The indictment by the DOJ accuses Mashinsky of orchestrating a scheme to mislead customers about the market value of Celsius and its token CEL. The indictment alleges that Mashinsky made false and misleading public statements about his own sales of CEL, further exacerbating the deception.
In addition to the DOJ indictment, the Securities and Exchange Commission (SEC) also filed a lawsuit against Celsius and Mashinsky for securities fraud. The SEC asserted that Celsius’ token CEL and its Earn interest Program constituted securities and that the company failed to register with the SEC for these offerings.
The Commodity Futures Trading Commission (CFTC) also joined in on the legal action, accusing Celsius and Mashinsky of a scheme to defraud customers by misrepresenting the safety and profitability of the company’s digital asset-based finance platform. The CFTC alleges that Celsius violated federal commodities regulations, committed fraud, and failed to register as a Commodity Pool Operator.
In response to the legal actions, Celsius Network has reached a settlement with the Federal Trade Commission (FTC) that will permanently ban the company from handling consumers’ assets and offering certain financial products or services. Former executives Shlomi Daniel Leon, Hanoch “Nuke” Goldstein, and Alex Mashinsky are also facing charges from the FTC for tricking consumers into transferring crypto onto the platform.
The FTC announced that Celsius Network agreed to a judgment of $4.7 billion, which will be suspended to allow the company to return its remaining assets to consumers in bankruptcy proceedings. Despite the legal troubles facing Celsius and its executives, the battle is far from over as the case against them continues in federal court.

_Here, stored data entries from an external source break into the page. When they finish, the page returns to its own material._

-- ==== Sys2Proof/Machine/HostOps.lean ====
section
/-! DEFINITION. The block's interface: the operations the host calls, one at a time (40_engine.md R141). -/

namespace Sys2Proof.Machine

/-- The operations of R141. `raiseNmi` and `raiseIrq` are also what a device write may do inside a step (20_memory.md
R72). -/
inductive HostOp where
  | step
  | reset
  | tick
  | raiseNmi
  | raiseIrq
  | setBank (os basic : Bool)
  | setState (p : Patch)
  | read (addr : Word)
  | write (addr : Word) (v : Byte)
  deriving DecidableEq, Repr

/-- The state after an operation. -/
def HostOp.run : HostOp → State → Out
  | .step, s => Sys2Proof.Machine.step s
  | .reset, s => .next (hostReset s)
  | .tick, s => .next (Sys2Proof.Machine.tick s)
  | .raiseNmi, s => .next (Sys2Proof.Machine.raiseNmi s)
  | .raiseIrq, s => .next (Sys2Proof.Machine.raiseIrq s)
  | .setBank os basic, s => .next (Sys2Proof.Machine.setBank os basic s)
  | .setState p, s => .next (Sys2Proof.Machine.setState p s)
  | .read addr, s => .next (busRead addr s).st
  | .write addr v, s => .next (busWrite addr v s)

/-- What `step()` returns: the cycles consumed, which are what `cycles` grows by (R138). -/
def stepReturn (s : State) : Option Nat :=
  match step s with
  | .next t => some (t.cycles - s.cycles)
  | _ => none

/-- The number an operation returns to the host, where it returns one. -/
def HostOp.answer : HostOp → State → Option Nat
  | .step, s => stepReturn s
  | .read addr, s => some (busRead addr s).val.toNat
  | _, _ => none

end Sys2Proof.Machine
end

The crackdown on Celsius Network and its executives serves as a stark reminder of the risks associated with investing in the volatile world of cryptocurrencies. While the industry holds great promise and potential for innovation, it is also plagued by bad actors and fraudulent schemes that can have devastating consequences for investors. As the legal battles play out, it remains to be seen how the cryptocurrency community will respond to this latest scandal and what reforms may be needed to prevent similar incidents in the future.